By this time Tommy had begun to feel at home with the blacksmith, from whose face the cloud had lifted a little, so that he looked less dangerous. He had edged nearer to the fire, and now stood in the light of it.

"No," answered Clare, with an odd doubtfulness in his tone. "I ought to say yes , perhaps, for all men are my brothers; but I mean I haven't any particular one of my very own."

"That ain't no pity; he'd ha' been no better than you. I've a brother I would choke any minute I got a chance."

While they talked, the blacksmith had put his iron in the fire, and again stood blowing the bellows, when his attention was caught by the gestures of the little red-eyed imp, Tommy, who was making rapid signs to him, touching his forehead with one finger, nodding mysteriously, and pointing at Clare with the thumb of his other hand, held close to his side. He sought to indicate thus that his companion was an innocent, whom nobody must mind. In the blacksmith Tommy saw one of his own sort, and the blacksmith saw neither in Tommy nor in Clare any reason to doubt the hint given him. Not the less was he inclined to draw out the idiot.

"Why do you let him follow you about, if he ain't your brother?" he said. "He ain't nice to look at!"

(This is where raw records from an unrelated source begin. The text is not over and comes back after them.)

-- ==== Sys2Proof/Machine/Cordic.lean ====
section
/-! DEFINITION. The CORDIC rotation engine (43_cordic.md R160 to R172). -/

namespace Sys2Proof.Machine

/-- The working registers of one CORDIC run: vector and angle (R167, R180). They exist inside one command
only (R50). -/
structure Cordic where
  x : Int
  y : Int
  z : Int
  deriving DecidableEq, Repr

/-- A reduced angle with the signs of its quadrant (R164). -/
structure Unwound where
  theta : Int
  ssin : Int
  scos : Int
  deriving DecidableEq, Repr

/-- Unwinding and quadrant of a stored angle (R164). A boundary angle belongs to the lower quadrant, as the
rule's comparisons say (log 9). -/
def unwind (bd : Build) (phi : Int) : Unwound :=
  let r := phi % cTwoPi bd
  if r ≤ cHalfPi bd then { theta := r, ssin := 1, scos := 1 }
  else if r ≤ cPi bd then { theta := cPi bd - r, ssin := 1, scos := -1 }
  else if r ≤ cThreeHalfPi bd then { theta := r - cPi bd, ssin := -1, scos := -1 }
  else { theta := cTwoPi bd - r, ssin := -1, scos := 1 }

/-- One iteration of the rotation kernel with table entry `t`; both updates use the old vector, and a zero
residual counts as non-negative (R167). -/
def rotStep (i : Nat) (t : Int) (v : Cordic) : Cordic :=
  if 0 ≤ v.z then { x := v.x - asr v.y i, y := v.y + asr v.x i, z := v.z - t }
  else { x := v.x + asr v.y i, y := v.y - asr v.x i, z := v.z + t }

/-- The iterations from index `i` on, one for each table entry: no early exit (R167, R173). -/
def rotLoop : List Int → Nat → Cordic → Cordic
  | [], _, v => v
  | t :: ts, i, v => rotLoop ts (i + 1) (rotStep i t v)

/-- The vector after all iterations for the reduced angle `theta` (R167). -/
def rotate (bd : Build) (theta : Int) : Cordic :=
  rotLoop (cordicTable bd) 0 { x := cordicUnit bd, y := 0, z := shl theta (ash bd) }

/-- Magnitude and length correction in one rounded step (R162, R167). -/
def lengthCorrect (bd : Build) (v : Int) : Int := rdiv (v * cordicK bd) (cordicLC bd)

/-- The sine of `sincos(phi)` (R168). -/
def sine (bd : Build) (phi : Int) : Int :=
  (unwind bd phi).ssin * lengthCorrect bd (rotate bd (unwind bd phi).theta).y

/-- The cosine of `sincos(phi)` (R168). -/
def cosine (bd : Build) (phi : Int) : Int :=
  (unwind bd phi).scos * lengthCorrect bd (rotate bd (unwind bd phi).theta).x

/-- SIN (R169). -/
def execSin (s : State) : Result := .next (s.setR (wrap16 (sine s.build s.opA)))

/-- COS (R170). -/
def execCos (s : State) : Result := .next (s.setR (wrap16 (cosine s.build s.opA)))

/-- SINCOS (R171): sine in `R`, cosine in `RH`. -/
def execSincos (s : State) : Result :=
  .next ((s.setR (wrap16 (sine s.build s.opA))).setRH (wrap16 (cosine s.build s.opA)))

/-- TAN (R172): `DIVZERO` when the rounded cosine is 0. -/
def execTan (s : State) : Result :=
  if cosine s.build s.opA = 0 then faultNext .divzero s
  else .next (s.setR (wrap16 (rdivs (sine s.build s.opA * sNum s.build) (cosine s.build s.opA))))

end Sys2Proof.Machine
end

"I want to make him nice," answered Clare, "and then he'll be nice to look at. You mustn't mind him, please, sir. He's a very little boy, and 'ain't been well brought up. His granny ain't a good woman-at least not very, you know, Tommy!" he added apologetically.

"She's a damned old sinner!" said Tommy stoutly.

The man laughed.

"Ha, ha, my chicken! you know a thing or two!" he said, as he took his iron from the fire, and laid it again on the anvil.

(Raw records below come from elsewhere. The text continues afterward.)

-- ==== Sys2Proof/Decode.lean ====
section
/-! DEFINITION. Decoding a command word (30_encoding.md R80 to R85), and the encoder written from the same
table (R84: the command word is `OP + 64*K + 256*M`). -/

namespace Sys2Proof

/-- Why a command word is illegal. All four reasons raise the same cause, `ILLCMD` (R85). -/
inductive Illegal where
  /-- `Z` is not 0. -/
  | reservedBits
  /-- `OP` is no opcode of the map. -/
  | unusedOpcode
  /-- `K` is outside the row's set. -/
  | kindField
  /-- `M` is outside the row's set. -/
  | modifierField
  deriving DecidableEq, Repr

/-- `OP = d[5:0]` (R80). -/
def opField (d : Word) : Nat := (d.extractLsb' 0 6).toNat

/-- `K = d[7:6]` (R80). -/
def kField (d : Word) : Nat := (d.extractLsb' 6 2).toNat

/-- `M = d[11:8]` (R80). -/
def mField (d : Word) : BitVec 4 := d.extractLsb' 8 4

/-- `Z = d[15:12]` (R80). -/
def zField (d : Word) : Nat := (d.extractLsb' 12 4).toNat

/-- The kind with K code `k`; 3 is no kind (R10, R80). -/
def kindOfCode (k : Nat) : Option Kind :=
  match k with
  | 0 => some .num
  | 1 => some .deg
  | 2 => some .rad
  | _ => none

/-- A row whose K and M must both be 0 (R84). -/
def decodeFixed (d : Word) (i : Instr) : Except Illegal Instr :=
  if kField d ≠ 0 then .error .kindField
  else if mField d ≠ 0 then .error .modifierField
  else .ok i

/-- A row that takes a kind and requires M = 0 (R82, R84). -/
def decodeKinded (d : Word) (f : Kind → Instr) : Except Illegal Instr :=
  match kindOfCode (kField d) with
  | none => .error .kindField
  | some k => if mField d ≠ 0 then .error .modifierField else .ok (f k)

/-- CONST: K = 0, every M is an index (R82, R102). -/
def decodeConst (d : Word) : Except Illegal Instr :=
  if kField d ≠ 0 then .error .kindField else .ok (.const (mField d))

/-- Opcode 0x05: M = 0 is JOIN, M = 1 is JOINN (R82, R111). -/
def decodeJoin (d : Word) : Except Illegal Instr :=
  match kindOfCode (kField d) with
  | none => .error .kindField
  | some k =>
    if mField d = 0 then .ok (.join k)
    else if mField d = 1 then .ok (.joinn k)
    else .error .modifierField

/-- Opcode 0x34: M = 0 is SCALEU, M = 1 is SCALED (R82, R238, R239). -/
def decodeScale (d : Word) : Except Illegal Instr :=
  if kField d ≠ 0 then .error .kindField
  else if mField d = 0 then .ok .scaleu
  else if mField d = 1 then .ok .scaled
  else .error .modifierField

/-- The command a word stands for, or the reason it is illegal. Total: every word gets one of the two
(R83, R84, R85). -/
def decode (d : Word) : Except Illegal Instr :=
  if zField d ≠ 0 then .error .reservedBits
  else
    match opField d with
    | 0x00 => decodeFixed d .nop
    | 0x01 => decodeFixed d .clrf
    | 0x02 => decodeConst d
    | 0x03 => decodeFixed d .ctab
    | 0x04 => decodeKinded d .split
    | 0x05 => decodeJoin d
    | 0x06 => decodeFixed d .tobin
    | 0x07 => decodeFixed d .todec
    | 0x08 => decodeKinded d .presc
    | 0x09 => decodeKinded d .fixsc
    | 0x10 => decodeKinded d .mul
    | 0x11 => decodeKinded d .mulov
    | 0x12 => decodeKinded d .div
    | 0x13 => decodeKinded d .divov
    | 0x14 => decodeFixed d .add
    | 0x15 => decodeFixed d .addov
    | 0x16 => decodeFixed d .sub
    | 0x17 => decodeFixed d .subov
    | 0x18 => decodeFixed d .adds
    | 0x19 => decodeFixed d .subs
    | 0x1A => decodeFixed d .pow
    | 0x1B => decodeFixed d .powov
    | 0x20 => decodeFixed d .sin
    | 0x21 => decodeFixed d .cos
    | 0x22 => decodeFixed d .sincos
    | 0x23 => decodeFixed d .tan
    | 0x24 => decodeFixed d .asin
    | 0x25 => decodeFixed d .acos
    | 0x26 => decodeFixed d .atan
    | 0x27 => decodeFixed d .atan2
    | 0x28 => decodeFixed d .ln
    | 0x29 => decodeFixed d .logb
    | 0x2A => decodeFixed d .log10
    | 0x2B => decodeFixed d .exp
    | 0x2C => decodeFixed d .root
    | 0x2D => decodeFixed d .sqrt
    | 0x2E => decodeFixed d .rootov
    | 0x2F => decodeFixed d .fact
    | 0x30 => decodeFixed d .d2r
    | 0x31 => decodeFixed d .r2d
    | 0x32 => decodeFixed d .gcd
    | 0x33 => decodeFixed d .ratio
    | 0x34 => decodeScale d
    | _ => .error .unusedOpcode

/-- The K code of a kind (R10). -/
def kindCode (k : Kind) : Nat :=
  match k with
  | .num => 0
  | .deg => 1
  | .rad => 2

/-- The command word `OP + 64*K + 256*M` (R84). -/
def commandWord (op k m : Nat) : Word := BitVec.ofNat 16 (op + 64 * k + 256 * m)

/-- The word of a command (R84). -/
def encode (i : Instr) : Word :=
  match i with
  | .nop => commandWord 0x00 0 0
  | .clrf => commandWord 0x01 0 0
  | .const m => commandWord 0x02 0 m.toNat
  | .ctab => commandWord 0x03 0 0
  | .split k => commandWord 0x04 (kindCode k) 0
  | .join k => commandWord 0x05 (kindCode k) 0
  | .joinn k => commandWord 0x05 (kindCode k) 1
  | .tobin => commandWord 0x06 0 0
  | .todec => commandWord 0x07 0 0
  | .presc k => commandWord 0x08 (kindCode k) 0
  | .fixsc k => commandWord 0x09 (kindCode k) 0
  | .mul k => commandWord 0x10 (kindCode k) 0
  | .mulov k => commandWord 0x11 (kindCode k) 0
  | .div k => commandWord 0x12 (kindCode k) 0
  | .divov k => commandWord 0x13 (kindCode k) 0
  | .add => commandWord 0x14 0 0
  | .addov => commandWord 0x15 0 0
  | .sub => commandWord 0x16 0 0
  | .subov => commandWord 0x17 0 0
  | .adds => commandWord 0x18 0 0
  | .subs => commandWord 0x19 0 0
  | .pow => commandWord 0x1A 0 0
  | .powov => commandWord 0x1B 0 0
  | .sin => commandWord 0x20 0 0
  | .cos => commandWord 0x21 0 0
  | .sincos => commandWord 0x22 0 0
  | .tan => commandWord 0x23 0 0
  | .asin => commandWord 0x24 0 0
  | .acos => commandWord 0x25 0 0
  | .atan => commandWord 0x26 0 0
  | .atan2 => commandWord 0x27 0 0
  | .ln => commandWord 0x28 0 0
  | .logb => commandWord 0x29 0 0
  | .log10 => commandWord 0x2A 0 0
  | .exp => commandWord 0x2B 0 0
  | .root => commandWord 0x2C 0 0
  | .sqrt => commandWord 0x2D 0 0
  | .rootov => commandWord 0x2E 0 0
  | .fact => commandWord 0x2F 0 0
  | .d2r => commandWord 0x30 0 0
  | .r2d => commandWord 0x31 0 0
  | .gcd => commandWord 0x32 0 0
  | .ratio => commandWord 0x33 0 0
  | .scaleu => commandWord 0x34 0 0
  | .scaled => commandWord 0x34 0 1

/-- The command the decoder reads from the opcode table's word `w` of `nbits` bits. A command is exactly one
16-bit word (R80), so a number that needs more bits is no command. -/
def decodeTableWord (nbits w : Nat) : Option Instr :=
  if w % 2 ^ nbits < 2 ^ 16 then
    match decode (BitVec.ofNat 16 (w % 2 ^ nbits)) with
    | .ok i => some i
    | .error _ => none
  else none

end Sys2Proof
end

But besides the brother he would so gladly strangle, there was an idiot one whom he had loved a little and teazed so much, that, when he died, his conscience was moved. He felt therefore a little tender toward the idiot before him. He bethought himself also that his job would soon be at a stage where the fewer the witnesses the better, for he was executing a commission for certain burglars of his acquaintance. He would do no more that night! He had money in his pocket, and he wanted a drink!

"Look here, cubs!" he said; "if you 'ain't got nowhere to go to, I don't mind if you sleep here. There ain't no bed but the bed of the forge, nor no blankets but this leather apron: you may have them, for you can't do them no sort of harm. I don't mind neither if you put a shovelful of slack and a little water now and then on the fire; and if you give it a blow or two with the bellows now and then, you won't be stone-dead afore the mornin'!-Don't be too free with the coals, now, and don't set the shed on fire, and take the bread out of my poor innocent mouth. Mind what I tell you, and be good boys."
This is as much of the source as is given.